Animated Movie Musical Vivo Is a Love Letter to Cuba, Wild Girls, and the Power of Music | Playbill

Film & TV Features Animated Movie Musical Vivo Is a Love Letter to Cuba, Wild Girls, and the Power of Music The film, streaming now on Netflix, reunites In the Heights trio Lin-Manuel Miranda, Alex Lacamoire, and Quiara Alegría Hudes.

Lin-Manuel Miranda began working on the story and songs for the animated musical Vivo in 2009, but the songs ended up sitting in his trunk for a few years while In the Heights and Hamilton happened. The Tony-winning writer revisited the project with his In the Heights collaborator Quiara Alegría Hudes, and the result is the first-ever musical from Sony Pictures Animation, streaming now on Netflix.

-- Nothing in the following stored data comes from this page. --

-- ==== Sys2Proof/Machine/Coherence.lean ====
section
/-! DEFINITION. The steps of the caches and homes (R293 to R297, R259), and the rehash engine (R289, R292). -/

namespace Sys2Proof.Machine

/-! Requests, forwards and tokens (R294 to R296). -/

/-- FORWARDED_READ and FORWARDED_WRITE: a cache answers a request that the home has forwarded to it; while another requester is served persistently
it does not (R259). -/
def State.answer (s : State) (f : Forward) : State :=
  if !s.forwards.contains f ∨ !s.unserved f.dest f.unit then s
  else
    let s : State := { s with forwards := s.forwards.erase f }
    if f.w then s.answerWrite f.cache f.unit f.dest else s.answerRead f.cache f.unit f.dest

def execForwardedRead (o : CacheRef) (dest : Nat) (s : State) : Out := .next (s.answer ⟨o.unit, o.cache, dest, false⟩)
def execForwardedWrite (o : CacheRef) (dest : Nat) (s : State) : Out := .next (s.answer ⟨o.unit, o.cache, dest, true⟩)

/-- A requester after a message has reached it (R295): out of IS with data and a token, out of IM, SM and OM with all tokens. -/
def CacheLine.receive (c : CacheLine) (f : Flight) : CacheLine :=
  let c := { c with tokens := c.tokens + f.tokens, owner := c.owner || f.owner, dirty := c.dirty || f.dirty }
  let full : CacheLine := if c.tokens = Config.tokens then { c with st := .m, dirty := true, persistent := false, want := [] } else c
  match c.st with
  | .is => if f.data then { c with st := c.stable, persistent := false, want := [] } else c
  | .im => full
  | .sm => full
  | .om => full
  | .mi => c
  | .si => c
  | _ => { c with st := c.stable }

/-- While a unit's persistent request is served, every holder but an evicting one sends the requester all its tokens, the home sends its own, and
what is on its way to the home is sent on (R259, R296). -/
def State.serve (s : State) (unit : Nat) : State :=
  match s.served unit with
  | none => s
  | some dest =>
    let onward (f : Flight) : Flight := if f.unit == unit && f.dest == homeId then { f with dest := dest } else f
    let s : State := { s with flights := s.flights.map onward }
    let others := (s.caches.filter (fun x => x.unit == unit && x.cache != dest)).map CacheLine.cache
    (others.foldl (fun s x => s.answerWrite x unit dest) s).homeServe unit dest true

/-- The entries whose accesses waited for a requester's tokens of a unit and may perform now. -/
def State.waiters (s : State) (cache unit : Nat) : List EntryRef :=
  s.teams.flatMap (fun T => T.groups.zipIdx.flatMap (fun (g, gi) => g.frontier.zipIdx.filterMap (fun (e, i) => match e.wait with
    | some (.tokens c w ls) => if c == cache && (globalLocs ls).any (fun l => s.unitOf l == unit) && s.mayTake c ls w then some ⟨T.uid, gi, i⟩ else none
    | _ => none)))

/-- TOKENS_ARRIVE: the oldest message to a place for a unit. What reaches the home is the home's. At a requester that has all it asked for the lines
are filled, and the accesses that waited for them perform next, before the cache answers anything (R295); a persistent request is over only when
its access has been performed (R259). -/
def State.tokensArrive (s : State) (cache unit : Nat) : State :=
  let mine (f : Flight) : Bool := f.unit == unit && f.dest == cache
  match s.flights.find? mine with
  | none => s
  | some f =>
    let s : State := { s with flights := dropFirst mine s.flights }
    if cache = homeId then s.serve unit
    else
      let old := (s.cacheLine cache unit).getD (s.noLine cache unit)
      let c := old.receive f
      let s := s.putCache c
      if c.requesting then s.serve unit
      else
        let s := { s with forwards := s.forwards.filter (fun f => !(f.unit == unit && f.dest == cache)) }.fillWant cache unit old.want
        match s.waiters cache unit with
        | [] => s.serve unit
        | rs => rs.foldl State.unhold s

def execTokensArrive (o : CacheRef) (s : State) : Out := .next (s.tokensArrive o.cache o.unit)

/-- WRITEBACK_ACK (R295): the home has what an evicting cache sent. -/
def State.writebackAck (s : State) (cache unit : Nat) : State :=
  match s.cacheLine cache unit with
  | none => s
  | some c =>
    if !c.evicting then s
    else ({ s with flights := dropFirst (fun f => f.unit == unit && f.dest == homeId) s.flights }.putCache { c with st := .i }).serve unit

def execWritebackAck (o : CacheRef) (s : State) : Out := .next (s.writebackAck o.cache o.unit)

/-- REQUEST_REISSUE (R294): a requester asks again. -/
def State.reissue (s : State) (cache unit : Nat) : State :=
  match s.cacheLine cache unit with
  | none => s
  | some c => if c.requesting then s.ask unit cache (c.st != .is) else s

def execRequestReissue (o : CacheRef) (s : State) : Out := .next (s.reissue o.cache o.unit)

/-- PERSISTENT_REQUEST (R259, R296): a request that has waited 4 µs joins its home slice's arrival queue; the slice serves the first of a unit
among the 32 it holds. -/
def State.persist (s : State) (cache unit : Nat) : State :=
  match s.cacheLine cache unit with
  | none => s
  | some c =>
    if !c.requesting ∨ s.now < c.since + 4000 then s
    else
      let s := s.putCache { c with persistent := true }
      { s with persistent := if s.persistent.contains (unit, cache) then s.persistent else s.persistent ++ [(unit, cache)] }.serve unit

def execPersistentRequest (o : CacheRef) (s : State) : Out := .next (s.persist o.cache o.unit)

/-! The bridge (R297). -/

def halfKey (o : HalfRef) : Nat := 2 * o.line + o.high.toNat

/-- The unit of a device line by its number. -/
def State.lineUnit (s : State) (line : Nat) : Nat := s.unitOf (lineLoc line)

/-- HOST_SNOOP: a half of a half-held line is answered at once; else all device tokens of the line are recalled first, and the snoop waits while
another requester is served, leaving the bridge's request. Its dirty bytes are written back, and the half is given up or kept shared. -/
def State.snoop (s : State) (o : HalfRef) (keepShared : Bool) : State :=
  let unit := s.lineUnit o.line
  let both := s.half o.line (!o.high) != .i
  if s.half o.line o.high = .i then s
  else if both ∧ !s.unserved bridgeId unit then s.request bridgeId unit true []
  else
    let s := if both then s.takeAll bridgeId unit else s
    { s with halves := if keepShared then sset s.halves (halfKey o) .s else sdel s.halves (halfKey o) }

def execHostSnoop (o : HalfRef) (keepShared : Bool) (s : State) : Out := .next (s.snoop o keepShared)

/-- CXL_CACHE_HALF_GRANT: the host grants a half that the bridge has requested, exclusive at least where it asked for that. -/
def State.halfGrant (s : State) (o : HalfRef) (exclusive : Bool) : State :=
  let asked := s.halfReqs.filter (fun r => r.1 == halfKey o)
  if !s.thlUp ∨ asked = [] then s
  else
    let h := s.half o.line o.high
    let got : HalfState := if h.exclusive then h else if exclusive ∨ asked.any Prod.snd then .e else .s
    { s with halves := sset s.halves (halfKey o) got, halfReqs := s.halfReqs.filter (fun r => r.1 != halfKey o) }

def execCxlCacheHalfGrant (o : HalfRef) (exclusive : Bool) (s : State) : Out := .next (s.halfGrant o exclusive)

/-! Maintenance jobs (R292). -/

/-- The bytes of line i of a run wherever they are, were and go. -/
def MaintRun.everywhere (r : MaintRun) (i : Nat) : List Loc := r.places.flatMap (fun l => r.line l i)

/-- The function whose bucket a maintenance job draws from (R308): the one its command names; for a rehash the lowest of the owner partition
(log 74). -/
def State.maintVf (s : State) (m : Maint) (named : Nat) : Nat :=
  if m.kind = 0 then ((s.vfs.filter (fun v => v.2.part == m.part)).map Prod.fst).headD 0 else named

/-- The bytes of M that a held operation has translated. -/
def Deferred.reached (d : Deferred) : List Loc :=
  match d with
  | .store bs _ _ _ => bs.map Prod.fst
  | .atomic rs _ => rs.flatMap AtomReq.locs
  | .flush ls => ls.map lineLoc
  | .invl ls => ls.map lineLoc
  | _ => []

/-- Is an access of a thread to some bytes of M still to be performed, though it has been translated: held by a speculating group, or under way with
lines left? -/
def State.heldFor (s : State) (p : Loc → Bool) : Bool :=
  s.teams.any (fun T => T.groups.any (fun g => (match g.ckpt with
      | some k => k.held.any (fun d => d.reached.any p)
      | none => false) ||
    g.frontier.any (fun e => e.part.any (fun x => x.left.any (fun l => l.locs.any p)))))

/-- Does an earlier job still access some of these bytes (R242, R292)? -/
def State.maintWaits (s : State) (m : Maint) (ls : List Loc) : Bool :=
  s.jobs.any (fun j => m.earlier.contains j.uid && s.regionsHit (s.jobVf j) (s.jobRemain j) ls true) ||
    (s.maint.takeWhile (fun k => k.uid != m.uid)).any (fun k => k.part == m.part && ls.any (runsHave k.remain))

/-- Change a maintenance job. -/
def State.modMaint (s : State) (uid : Nat) (f : Maint → Maint) : State := { s with maint := modFirst (fun m => m.uid == uid) f s.maint }

/-- The die whose bucket a line is taken from: that of the stack that holds it. -/
def State.lineDie (s : State) (ls : List Loc) : Nat :=
  match ls.find? (fun l => !l.isHost) with
  | some (.buf b o) => s.stackOf b o / 3
  | _ => 0

/-- The token of a line's transfer (R308): a line of host frames alone takes none. -/
def State.lineToken (s : State) (vf : Nat) (ls : List Loc) : Option State := if ls.all Loc.isHost then some s else s.takeTokens vf (s.lineDie ls) 1

/-- One line of a maintenance job: after every earlier job, a bucket token, what comes before the recall, all coherence tokens; then what is done with
the line. A job whose line has to wait leaves its requests. A migration, which keeps the tokens, takes a line only when no access that was translated
before waits for them. A flip recalls tokens and reads nothing, so it needs no hold on host lines. -/
def State.maintLine (s : State) (m : Maint) (named : Nat) (r : MaintRun) (i : Nat) (before work : State → State) : State :=
  let ls := r.everywhere i
  let units := dedup (ls.map s.unitOf)
  if s.maintWaits m ls ∨ (m.kind = 1 ∧ s.heldFor (fun l => units.contains (s.unitOf l))) then s
  else if m.kind = 2 ∧ !units.all (s.unserved maintId) then units.foldl (fun s u => s.request maintId u true []) s
  else if m.kind ≠ 2 ∧ !s.mayTake maintId ls true then s.awaitTokens maintId 1 ls true
  else match s.lineToken (s.maintVf m named) ls with
    | none => s
    | some s => (work (units.foldl State.recall (before s))).modMaint m.uid (fun m => { m with next := m.next + 1 })

/-- May a maintenance job enter the footprint table of every core of a partition (R213, R292)? -/
def State.maintRoom (s : State) (part : Nat) : Bool := (s.partCores part).all s.placeFree

/-- Enter a maintenance job: it follows every job whose footprint meets its own (R292), the copies of COPY commands among them (R299). -/
def State.maintStart (s : State) (kind part buf : Nat) (mail : Option Mailbox) (runs : List MaintRun) : State :=
  { s with nextUid := s.nextUid + 1, maint := s.maint ++ [⟨s.nextUid, kind, part, buf, mail, runs, 0, s.jobs.map Job.uid⟩] }

/-! Rehash (R289). -/

/-- The buffers that rehash with one: itself and its twin (R273). -/
def State.twins (s : State) (b : Nat) : List Nat := if (s.buf b).t then [b, (s.buf b).twin] else [b]

def State.modBuf (s : State) (b : Nat) (f : BufEntry → BufEntry) : State := { s with bufs := s.bufs.map (fun p => if p.1 == b then (p.1, f p.2) else p) }

/-- The stored bytes of a buffer: its TILE range when it is view-capable. -/
def BufEntry.stored_ (e : BufEntry) : Nat := if e.views = 0 then e.length else e.cr * e.cc * 4096

/-- Is a buffer, or its twin, being rehashed? -/
def State.rehashing (s : State) (b : Nat) : Bool := s.maint.any (fun m => m.kind == 0 && (s.twins b).contains m.buf)

/-- Has a stack counted more bank conflicts of a buffer in this millisecond than the policy allows? -/
def State.crowded (s : State) (b : Nat) : Bool :=
  s.rehash != 0 && s.conflictMs == s.now / 1000000 && (List.range 12).any (fun x => decide (s.rehash.toNat < sget 0 s.conflicts (conflictKey b x)))

/-- REHASH_START: a count has passed the threshold; the port takes another hash version for the buffer and its twin. A second rehash waits for the
first to finish. -/
def State.rehashStart (s : State) (b version : Nat) : State :=
  let e := s.buf b
  if !e.v ∨ !s.crowded b ∨ version = e.hcur ∨ 16 ≤ version ∨ s.rehashing b ∨ !s.maintRoom e.owner then s
  else
    let s := (s.twins b).foldl (fun s x => s.modBuf x (fun e => { e with hnext := version, mark := 0 })) s
    let twin := if e.t then some (Loc.buf e.twin 0, Loc.buf e.twin 0) else none
    s.maintStart 0 e.owner b none [⟨.buf b 0, .buf b 0, e.stored_, twin⟩]

def execRehashStart (bidx version : Nat) (s : State) : Out := .next (s.rehashStart bidx version)

/-- The watermark after a number of lines: that of a view-capable buffer moves by cells (R278, R289). -/
def BufEntry.markAt (e : BufEntry) (lines : Nat) : Nat := if e.views = 0 then 128 * lines else 4096 * (lines / 32)

/-- REHASH_LINE_MOVE: one line under hnext, its bytes as they were; past the last, hcur takes hnext's value and mark returns to 0. -/
def State.rehashMove (s : State) (b : Nat) : State :=
  match s.maint.find? (fun m => m.kind == 0 && m.buf == b) with
  | none => s
  | some m => match runLine m.runs m.next with
    | none => s
    | some (r, i) => s.maintLine m 0 r i id (fun s =>
        if m.next + 1 < m.lines then (s.twins b).foldl (fun s x => s.modBuf x (fun e => { e with mark := e.markAt (m.next + 1) })) s
        else
          let s : State := { s with maint := s.maint.filter (fun x => x.uid != m.uid) }
          (s.twins b).foldl (fun s x => s.modBuf x (fun e => { e with hcur := e.hnext, mark := 0 })) s)

def execRehashLineMove (bidx : Nat) (s : State) : Out := .next (s.rehashMove bidx)

end Sys2Proof.Machine
end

The film follows the adventures of Vivo, a kinkajou (a.k.a. a rainforest honeybear) as he teams up with tween Gabi to deliver a musical love letter from his owner in Havana to a long-lost love in Miami. The two are opposite personalities: Vivo, voiced by Miranda, is controlled and graceful; Gabi, voiced by newcomer Ynairaly Simo, is buck wild.

"I imbued this character of Gabi with a lot of life and creativity, spunk and pizzaz, and wildness," Hudes says. "I was really excited to write a wild girl. I feel like a lot of the girl characters that I iconically grew up with in fairytales were dealing with being good girls, and dealing with being nice. I wanted Gabi to not be dealing with that."

READ: Watch 'Keep the Beat' From Vivo, the Animated Musical With Songs by Lin-Manuel Miranda

These opposites come to play in other parts of the film as well, contrasting the old-world Cuban music with the loud, neon sounds of Miami. Tony winner Alex Lacamoire, himself a Cuban-American from Miami, composed the score for the film and serves as executive music producer. "I think that this movie is a true love letter to Cuba, and Cuban music, and to what it means," he says. Lacamoire, along with Miranda, imbued the score with the sounds of Havana—salsas, boleros, danzón, reggaeton, and the flute of the charanga. And, of course, there's a rap for wild child Gabi.

Ultimately, Vivo and Gabi, tasked with delivering this love letter, travel from Havana through the Everglades to Miami. The letter reunites the two old loves, Andrés and Marta, voice by Buena Vista Social Club's Juan De Marcos and Grammy-winning Latin pop legend Gloria Estefan, but also brings Vivo and Gabi together.

"It's a love letter to music, and to what it can do," says co-director and co-screenwriter Kirk DeMicco.

Miranda adds: "What's exciting is it's about music being able to bridge distances. It's about how music and love are really sort of the same thing."

The musical also features the voice over talent of Zoe Saldaña as Gabi's mother, Michael Rooker as a villainous Everglades python, Brian Tyree Henry and Nicole Byer as a pair of star-crossed spoonbills, and Katie Lowes, Olivia Trujillo, and Lidya Jewett as a trio of scouts. It's produced by Lisa Stewart, Michelle Wong, and Rich Moore and executive produced by Miranda, Laurence Mark, and Louis Koo Tin Lok.